PowerCLIP augments standard CLIP training with a region-phrase alignment loss that pairs SAM-generated image regions with syntactic phrases extracted from captions.
PowerCLIP extends OpenCLIP with three key components:
- SAM region extraction -- Segment Anything Model generates semantic regions per image, converted to patch-grid token indices (CSR format).
- Parse-tree phrase extraction -- spaCy-based constituency parsing extracts NP/PP/VP/S phrases from captions, aligned to the CLIP tokenizer.
- Softplus region-phrase scoring -- A softplus-based scoring function aligns region features with phrase features during training.
The model uses average pooling for both vision and text encoders (instead of CLIP's default CLS/EoT token pooling).
| Link | |
|---|---|
| Pre-trained model (SAM) | KMasaki/PowerCLIP-ViT-B-16-CC12M |
| Pre-trained model (SAM2) | KMasaki/PowerCLIP-SAM2-ViT-B-16-CC12M |
| Pre-processed dataset (SAM) | KMasaki/cc12m-sam-parse-tree |
| Pre-processed dataset (SAM2) | KMasaki/cc12m-sam2-parse-tree |
pip install -r requirements.txt
python -m spacy download en_core_web_smNote: The pre-processed CC12M datasets (the output of the steps below) are publicly available on Hugging Face:
- SAM regions: KMasaki/cc12m-sam-parse-tree
- SAM2 regions: KMasaki/cc12m-sam2-parse-tree
You can skip this section if you use the pre-processed datasets directly.
PowerCLIP uses WebDataset tar archives. Starting from a standard image-text WebDataset (.jpg, .txt, .json per sample), run the following two preprocessing steps:
Adds .njson files containing phrase token indices (CSR format) to each tar.
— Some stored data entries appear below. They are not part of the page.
theorem State.recompute_keeps : ∀ a0 a1 a2, K gS 8589934718 a0 (State.recompute a0 a1 a2) := by
  intro a0 a1 a2
  unfold State.recompute
  extract_lets +onlyGivenNames -underBinder -merge -useContext x0
  clear_value x0
  extract_lets +onlyGivenNames -underBinder -merge -useContext x1
  have h2 : K gS 8589934718 a0 x1 := by
    refine K.step ?_ (State.modSlice_keeps _ _ _) rfl
    exact K.refl
  clear_value x1
  extract_lets +onlyGivenNames -underBinder -merge -useContext x3
  have h4 : K g2 8589934718 a0 x3 := by
    refine K.foldl2 ?_ (fun y5 a6 h7 => ?_)
    · refine K.mk2 ?_
      exact h2
    · extract_lets +onlyGivenNames -underBinder -merge -useContext x8
      clear_value x8
      refine K.ite (fun _ => ?_) (fun _ => ?_)
      · exact h7
      · refine K.ite (fun _ => ?_) (fun _ => ?_)
        · extract_lets +onlyGivenNames -underBinder -merge -useContext x9
          clear_value x9
          refine K.mk2 ?_
          refine K.step ?_ (State.failure_keeps _ _ _ _ _ _) rfl
          refine K.step ?_ (State.sliceFill_keeps _ _ _ _ _ _ _) rfl
          refine K.step ?_ (State.purge_keeps _ _) rfl
          refine K.of2 ?_
          exact h7
        · refine K.ite (fun _ => ?_) (fun _ => ?_)
          · refine K.mk2 ?_
            refine K.step ?_ (State.modSlice_keeps _ _ _) rfl
            refine K.of2 ?_
            exact h7
          · extract_lets +onlyGivenNames -underBinder -merge -useContext x10
            clear_value x10
            extract_lets +onlyGivenNames -underBinder -merge -useContext x11
            clear_value x11
            extract_lets +onlyGivenNames -underBinder -merge -useContext x12
            have h13 : K gS 8589934718 a0 x12 := by
              refine K.step ?_ (State.bump_keeps _ _ _ _) rfl
              refine K.step ?_ (State.purge_keeps _ _) rfl
              refine K.of2 ?_
              exact h7
            clear_value x12
            refine K.mk2 ?_
            refine K.ite (fun _ => ?_) (fun _ => ?_)
            · refine K.step ?_ (State.sliceFill_keeps _ _ _ _ _ _ _) rfl
              exact h13
            · exact h13
  clear_value x3
  refine K.of2 ?_
  exact h4

theorem execHomeData_keeps : ∀ a0 a1 a2 a3 a4 a5 a6, K gR 606 a6 (execHomeData a0 a1 a2 a3 a4 a5 a6) := by
  intro a0 a1 a2 a3 a4 a5 a6
  unfold execHomeData
  extract_lets +onlyGivenNames -underBinder -merge -useContext x0
  have h1 : K gS 606 a6 x0 := by
    refine K.step ?_ (State.recv_keeps _ _) rfl
    exact K.refl
  clear_value x0
  refine K.mkR ?_
  split
  · exact h1
  · extract_lets +onlyGivenNames -underBinder -merge -useContext x4
    have h5 : K gS 606 a6 x4 := by
      refine K.step ?_ (State.sliceFill_keeps _ _ _ _ _ _ _) rfl
      exact h1
    clear_value x4
    refine K.step ?_ (State.runLine_keeps _ _ _) rfl
    refine K.step ?_ (State.modTxn_keeps _ _ _ _) rfl
    exact h5

theorem execHomeDevrd_keeps : ∀ a0 a1 a2 a3 a4 a5, K gR 8589935198 a5 (execHomeDevrd a0 a1 a2 a3 a4 a5) := by
  intro a0 a1 a2 a3 a4 a5
  unfold execHomeDevrd
  refine K.mkR ?_
  refine K.step ?_ (State.homeReq_keeps _ _ _ _ _) rfl
  refine K.step ?_ (State.recv_keeps _ _) rfl
  exact K.refl

theorem execHomeDevwr_keeps : ∀ a0 a1 a2 a3 a4 a5 a6 a7 a8, K gR 8589935198 a8 (execHomeDevwr a0 a1 a2 a3 a4 a5 a6 a7 a8) := by
  intro a0 a1 a2 a3 a4 a5 a6 a7 a8
  unfold execHomeDevwr
  refine K.mkR ?_
  refine K.step ?_ (State.homeReq_keeps _ _ _ _ _) rfl
  refine K.step ?_ (State.recv_keeps _ _) rfl
  exact K.refl

theorem execHomeEvc_keeps : ∀ a0 a1 a2 a3, K gR 576 a3 (execHomeEvc a0 a1 a2 a3) := by
  intro a0 a1 a2 a3
  unfold execHomeEvc
  extract_lets +onlyGivenNames -underBinder -merge -useContext x0
  have h1 : K gS 576 a3 x0 := by
    refine K.step ?_ (State.recv_keeps _ _) rfl
    exact K.refl
  clear_value x0
  extract_lets +onlyGivenNames -underBinder -merge -useContext x2
  have h3 : K gS 576 a3 x2 := by
    refine K.step ?_ (State.modSlice_keeps _ _ _) rfl
    exact h1
  clear_value x2
  refine K.mkR ?_
  refine K.step ?_ (State.send_keeps _ _) rfl
  exact h3

theorem execHomeEvd_keeps : ∀ a0 a1 a2 a3 a4 a5, K gR 606 a5 (execHomeEvd a0 a1 a2 a3 a4 a5) := by
  intro a0 a1 a2 a3 a4 a5
  unfold execHomeEvd
  extract_lets +onlyGivenNames -underBinder -merge -useContext x0
  have h1 : K gS 606 a5 x0 := by
    refine K.step ?_ (State.recv_keeps _ _) rfl
    exact K.refl
  clear_value x0
  extract_lets +onlyGivenNames -underBinder -merge -useContext x2
  have h3 : K gS 606 a5 x2 := by
    dsimp -zeta only [x2]
    split
    · extract_lets +onlyGivenNames -underBinder -merge -useContext x5
      clear_value x5
      extract_lets +onlyGivenNames -underBinder -merge -useContext x6
      clear_value x6
      refine K.ite (fun _ => ?_) (fun _ => ?_)
      · refine K.step ?_ (State.modSlice_keeps _ _ _) rfl
        refine K.step ?_ (State.sliceFill_keeps _ _ _ _ _ _ _) rfl
        exact h1
      · exact h1
    · exact h1
  clear_value x2
  refine K.mkR ?_
  refine K.step ?_ (State.send_keeps _ _) rfl
  exact h3

theorem execHomeInvack_keeps : ∀ a0 a1 a2 a3, K gR 8589935198 a3 (execHomeInvack a0 a1 a2 a3) := by
  intro a0 a1 a2 a3
  unfold execHomeInvack
  extract_lets +onlyGivenNames -underBinder -merge -useContext x0
  have h1 : K gS 8589935198 a3 x0 := by
    refine K.step ?_ (State.recv_keeps _ _) rfl
    exact K.refl
  clear_value x0
  refine K.mkR ?_
  split
  · exact h1
  · extract_lets +onlyGivenNames -underBinder -merge -useContext x4
    clear_value x4
    extract_lets +onlyGivenNames -underBinder -merge -useContext x5
    clear_value x5
    extract_lets +onlyGivenNames -underBinder -merge -useContext x6
    have h7 : K gS 8589935198 a3 x6 := by
      refine K.ite (fun _ => ?_) (fun _ => ?_)
      · refine K.step ?_ (State.failure_keeps _ _ _ _ _ _) rfl
        refine K.step ?_ (State.sliceFill_keeps _ _ _ _ _ _ _) rfl
        exact h1
      · exact h1
    clear_value x6
    extract_lets +onlyGivenNames -underBinder -merge -useContext x8
    clear_value x8
    refine K.step ?_ (State.runLine_keeps _ _ _) rfl
    refine K.step ?_ (State.modTxn_keeps _ _ _ _) rfl
    exact h7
python -m training.precompute_parse_tree \
--data /path/to/cc12m-wds/ \
--model ViT-B-16 \
--workers 4Output directory: cc12m-wds_parse_tree/
Reads the parse-tree tar and adds .samlens.npy + .samcat.npy (region token indices in CSR format) per sample.
Using SAM (multi-GPU):
torchrun --nproc_per_node 8 -m training.precompute_sam \
--src-dir /path/to/cc12m-wds_parse_tree \
--out-dir /path/to/cc12m-wds_sam_parse_tree \
--patch-size 16 --image-size 224Using SAM2 (multi-GPU):
torchrun --nproc_per_node 8 -m training.precompute_sam2 \
--src-dir /path/to/cc12m-wds_parse_tree \
--out-dir /path/to/cc12m-wds_sam2_parse_tree \
--patch-size 16 --image-size 224Each sample in the final tar contains:
{key}.jpg # Image
{key}.txt # Caption
{key}.json # Metadata
{key}.njson # Parse-tree phrase indices (CSR)
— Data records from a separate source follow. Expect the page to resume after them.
-- ==== Sys2Proof/Laws/KeepsMc.lean ====
section
/-!
SUPPORT. What each function and each command of Machine/Mc.lean, Machine/Time.lean can change (Laws/Keeps.lean), one lemma each.
-/
namespace Sys2Proof.Machine

theorem State.setChan_keeps : ∀ a0 a1 a2, K gS 16384 a0 (State.setChan a0 a1 a2) := by
  intro a0 a1 a2
  unfold State.setChan
  refine K.upd16384 ?_ rfl
  exact K.refl

theorem State.modChan_keeps : ∀ a0 a1 a2, K gS 16384 a0 (State.modChan a0 a1 a2) := by
  intro a0 a1 a2
  unfold State.modChan
  refine K.step ?_ (State.setChan_keeps _ _ _) rfl
  exact K.refl

theorem State.poisonWord_keeps : ∀ a0 a1 a2, K gS 24 a0 (State.poisonWord a0 a1 a2) := by
  intro a0 a1 a2
  unfold State.poisonWord
  refine K.step ?_ (State.setBytesP_keeps _ _ _ _) rfl
  exact K.refl

theorem State.badWord_keeps : ∀ a0 a1 a2 a3 a4 a5, K gS 8589951006 a0 (State.badWord a0 a1 a2 a3 a4 a5) := by
  intro a0 a1 a2 a3 a4 a5
  unfold State.badWord
  extract_lets +onlyGivenNames -underBinder -merge -useContext x0
  clear_value x0
  extract_lets +onlyGivenNames -underBinder -merge -useContext x1
  have h2 : K g2 8589951006 a0 x1 := by
    refine K.step ?_ (State.choose_keeps _ _) rfl
    exact K.refl
  clear_value x1
  extract_lets +onlyGivenNames -underBinder -merge -useContext x3
  have h4 : K gS 8589951006 a0 x3 := by
    refine K.step ?_ (State.bump_keeps _ _ _ _) rfl
    refine K.of2 ?_
    exact h2
  clear_value x3
  extract_lets +onlyGivenNames -underBinder -merge -useContext x5
  have h6 : K gS 8589951006 a0 x5 := by
    refine K.ite (fun _ => ?_) (fun _ => ?_)
    · exact h4
    · refine K.step ?_ (State.setFlag_keeps _ _ _ _) rfl
      refine K.step ?_ (State.setReg_keeps _ _ _) rfl
      refine K.step ?_ (State.setReg_keeps _ _ _) rfl
      exact h4
  clear_value x5
  extract_lets +onlyGivenNames -underBinder -merge -useContext x7
  have h8 : K gS 8589951006 a0 x7 := by
    refine K.step ?_ (State.modChan_keeps _ _ _) rfl
    exact h6
  clear_value x7
  refine K.step ?_ (State.poisonWord_keeps _ _ _) rfl
  refine K.step ?_ (State.failureI_keeps _ _ _ _ _ _ _ _) rfl
  exact h8

theorem State.holdReq_keeps : ∀ a0 a1 a2, K gS 16388 a0 (State.holdReq a0 a1 a2) := by
  intro a0 a1 a2
  unfold State.holdReq
  refine K.step ?_ (State.bump_keeps _ _ _ _) rfl
  refine K.step ?_ (State.modChan_keeps _ _ _) rfl
  exact K.refl

theorem State.setMemTokens_keeps : ∀ a0 a1 a2, K gS 32768 a0 (State.setMemTokens a0 a1 a2) := by
  intro a0 a1 a2
  unfold State.setMemTokens
  refine K.upd32768 ?_ rfl
  exact K.refl

theorem State.takeToken_keeps : ∀ a0 a1 a2, K gO 32768 a0 (State.takeToken a0 a1 a2) := by
  intro a0 a1 a2
  unfold State.takeToken
  extract_lets +onlyGivenNames -underBinder -merge -useContext x0
  clear_value x0
  extract_lets +onlyGivenNames -underBinder -merge -useContext x1
  clear_value x1
  refine K.ite (fun _ => ?_) (fun _ => ?_)
  · refine K.mkO ?_
    exact K.refl
  · refine K.ite (fun _ => ?_) (fun _ => ?_)
    · refine K.mkO ?_
      refine K.step ?_ (State.setMemTokens_keeps _ _ _) rfl
      exact K.refl
    · refine K.ite (fun _ => ?_) (fun _ => ?_)
      · refine K.mkO ?_
        exact K.refl
      · exact K.noneO

theorem State.startSparing_keeps : ∀ a0 a1 a2, K gS 4 a0 (State.startSparing a0 a1 a2) := by
  intro a0 a1 a2
  unfold State.startSparing
  refine K.ite (fun _ => ?_) (fun _ => ?_)
  · refine K.step ?_ (State.setFld_keeps _ _ _ _) rfl
    refine K.step ?_ (State.setFld_keeps _ _ _ _) rfl
    exact K.refl
  · exact K.refl

theorem State.correctedWord_keeps : ∀ a0 a1 a2 a3 a4, K gS 8589934596 a0 (State.correctedWord a0 a1 a2 a3 a4) := by
  intro a0 a1 a2 a3 a4
  unfold State.correctedWord
  extract_lets +onlyGivenNames -underBinder -merge -useContext x0
  clear_value x0
  extract_lets +onlyGivenNames -underBinder -merge -useContext x1
  have h2 : K gS 8589934596 a0 x1 := by
    refine K.step ?_ (State.bump_keeps _ _ _ _) rfl
    refine K.step ?_ (State.bump_keeps _ _ _ _) rfl
    exact K.refl
  clear_value x1
  extract_lets +onlyGivenNames -underBinder -merge -useContext x3
  have h4 : K gS 8589934596 a0 x3 := by
    refine K.step ?_ (State.correctedI_keeps _ _ _ _) rfl
    refine K.step ?_ (State.setFld_keeps _ _ _ _) rfl
    refine K.step ?_ (State.setFlag_keeps _ _ _ _) rfl
    exact h2
  clear_value x3
  extract_lets +onlyGivenNames -underBinder -merge -useContext x5
  clear_value x5
  refine K.ite (fun _ => ?_) (fun _ => ?_)
  · refine K.step ?_ (State.startSparing_keeps _ _ _) rfl
    exact h4
  · exact h4

theorem State.wordFound_keeps : ∀ a0 a1 a2 a3 a4 a5 a6, K gS 8589951006 a0 (State.wordFound a0 a1 a2 a3 a4 a5 a6) := by
  intro a0 a1 a2 a3 a4 a5 a6
  unfold State.wordFound
  extract_lets +onlyGivenNames -underBinder -merge -useContext x0
  have h1 : K gS 8589951006 a0 x0 := by
    refine K.ite (fun _ => ?_) (fun _ => ?_)
    · refine K.step ?_ (State.modChan_keeps _ _ _) rfl
      exact K.refl
    · refine K.step ?_ (State.badWord_keeps _ _ _ _ _ _) rfl
      exact K.refl
  clear_value x0
  refine K.ite (fun _ => ?_) (fun _ => ?_)
  · exact K.refl
  · split
    · exact K.refl
    · exact h1
    · split
      · refine K.ite (fun _ => ?_) (fun _ => ?_)
        · refine K.step ?_ (State.correctedWord_keeps _ _ _ _ _) rfl
          exact K.refl
        · exact h1
      · extract_lets +onlyGivenNames -underBinder -merge -useContext x7
        have h8 : K gS 8589951006 a0 x7 := by
          refine K.step ?_ (State.correctedWord_keeps _ _ _ _ _) rfl
          exact K.refl
        clear_value x7
        refine K.ite (fun _ => ?_) (fun _ => ?_)
        · refine K.step ?_ (State.modChan_keeps _ _ _) rfl
          exact h8
        · exact h8

theorem State.mcReadNow_keeps : ∀ a0 a1 a2 a3 a4 a5, K gS 8589951006 a0 (State.mcReadNow a0 a1 a2 a3 a4 a5) := by
  intro a0 a1 a2 a3 a4 a5
  unfold State.mcReadNow
  split
  · extract_lets +onlyGivenNames -underBinder -merge -useContext x1
    have h2 : K gS 8589951006 a0 x1 := by
      refine K.step ?_ (State.modChan_keeps _ _ _) rfl
      exact K.refl
    clear_value x1
    refine K.step ?_ (State.injTriggered_keeps _) rfl
    refine K.step ?_ (State.wordFound_keeps _ _ _ _ _ _ _) rfl
    exact h2
  · refine K.step ?_ (State.injTriggered_keeps _) rfl
    refine K.step ?_ (State.wordFound_keeps _ _ _ _ _ _ _) rfl
    exact K.refl
  · refine K.step ?_ (State.wordFound_keeps _ _ _ _ _ _ _) rfl
    exact K.refl

theorem State.mcWriteNow_keeps : ∀ a0 a1 a2 a3 a4, K gS 16408 a0 (State.mcWriteNow a0 a1 a2 a3 a4) := by
  intro a0 a1 a2 a3 a4
  unfold State.mcWriteNow
  extract_lets +onlyGivenNames -underBinder -merge -useContext x0
  have h1 : ∀ y2 y3, K gS 16408 a0 y2 → K gS 16408 a0 (x0 y2 y3) := by
    intro y2 y3 h4
    dsimp -zeta only [x0]
    refine K.step ?_ (State.modChan_keeps _ _ _) rfl
    refine K.step ?_ (State.chanWrite_keeps _ _ _ _ _) rfl
    exact h4
  clear_value x0
  refine K.ite (fun _ => ?_) (fun _ => ?_)
  · refine h1 _ _ ?_
    refine h1 _ _ ?_
    exact K.refl
  · refine h1 _ _ ?_
    exact K.refl

theorem State.runReq_keeps : ∀ a0 a1 a2, K gS 8589951006 a0 (State.runReq a0 a1 a2) := by
  intro a0 a1 a2
  unfold State.runReq
  split
  · refine K.step ?_ (State.mcReadNow_keeps _ _ _ _ _ _) rfl
    exact K.refl
  · refine K.step ?_ (State.mcWriteNow_keeps _ _ _ _ _) rfl
    exact K.refl

theorem State.charged_keeps : ∀ a0 a1 a2, K gS 8589983774 a0 (State.charged a0 a1 a2) := by
  intro a0 a1 a2
  unfold State.charged
  refine K.ite (fun _ => ?_) (fun _ => ?_)
  · refine K.step ?_ (State.holdReq_keeps _ _ _) rfl
    exact K.refl
  · split
    · rename_i e0
      refine K.step ?_ (State.runReq_keeps _ _ _) rfl
      refine K.someO ?_ e0
      refine K.step ?_ (State.takeToken_keeps _ _ _) rfl
      exact K.refl
    · refine K.step ?_ (State.holdReq_keeps _ _ _) rfl
      exact K.refl

theorem State.degrade_keeps : ∀ a0 a1, K gS 4 a0 (State.degrade a0 a1) := by
  intro a0 a1
  unfold State.degrade
  extract_lets +onlyGivenNames -underBinder -merge -useContext x0
  clear_value x0
  refine K.ite (fun _ => ?_) (fun _ => ?_)
  · refine K.step ?_ (State.setFlag_keeps _ _ _ _) rfl
    refine K.step ?_ (State.setFlag_keeps _ _ _ _) rfl
    exact K.refl
  · exact K.refl

theorem State.loseChannel_keeps : ∀ a0 a1, K gS 16408 a0 (State.loseChannel a0 a1) := by
  intro a0 a1
  unfold State.loseChannel
  refine K.step ?_ (State.modChan_keeps _ _ _) rfl
  refine K.step ?_ (State.zeroRange_keeps _ _ _) rfl
  exact K.refl

theorem State.dropSaved_keeps : ∀ a0 a1, K gS 16388 a0 (State.dropSaved a0 a1) := by
  intro a0 a1
  unfold State.dropSaved
  refine K.step ?_ (State.setFlag_keeps _ _ _ _) rfl
  refine K.step ?_ (State.modChan_keeps _ _ _) rfl
  exact K.refl

theorem State.discardSaved_keeps : ∀ a0 a1, K gS 16412 a0 (State.discardSaved a0 a1) := by
  intro a0 a1
  unfold State.discardSaved
  extract_lets +onlyGivenNames -underBinder -merge -useContext x0
  have h1 : K gS 16412 a0 x0 := by
    refine K.step ?_ (State.dropSaved_keeps _ _) rfl
    exact K.refl
  clear_value x0
  refine K.ite (fun _ => ?_) (fun _ => ?_)
  · refine K.step ?_ (State.loseChannel_keeps _ _) rfl
    refine K.step ?_ (State.modChan_keeps _ _ _) rfl
    exact h1
  · exact h1

theorem State.setMc_keeps : ∀ a0 a1 a2, K gS 4 a0 (State.setMc a0 a1 a2) := by
  intro a0 a1 a2
  unfold State.setMc
  refine K.step ?_ (State.setFld_keeps _ _ _ _) rfl
  exact K.refl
{key}.samlens.npy # SAM region lengths (CSR)
{key}.samcat.npy # SAM region token indices (CSR)
bash scripts/train.shKey arguments (see scripts/train.sh):
| Argument | Default | Description |
|---|---|---|
--vision_pool_type |
avg |
Vision encoder pooling (avg or cls) |
--text_pool_type |
avg |
Text encoder pooling (avg or argmax) |
--sam_loss_ratio |
0.1 |
Weight of region-phrase alignment loss (0 = standard CLIP) |
--sam_regions_topk |
5 |
Max SAM regions per image |
--sam_regions_topk_random |
flag | Randomly sample topk regions. Without this flag, the first topk regions (descending area order) are used deterministically. |
--use_parse_phrases |
flag | Use parse-tree phrases for alignment |
--softplus_scoring |
flag | Enable softplus scoring (PowerCLIP core) |
--softplus_tau |
0.001 |
Temperature for softplus scoring |
--softplus_alpha |
0.75 |
Mixing weight for softplus alignment scores |
Install clip-benchmark:
pip install clip-benchmarkImportant: PowerCLIP uses average pooling (--vision_pool_type avg, --text_pool_type avg), which differs from standard CLIP's CLS/EoT token pooling. clip-benchmark assumes the default pooling, so you need to modify its model loading to use average pooling. Specifically, set model.visual.pool_type = "avg" and model.text.pool_type = "avg" after loading the checkpoint (or patch the model config accordingly).
This repository is based on OpenCLIP.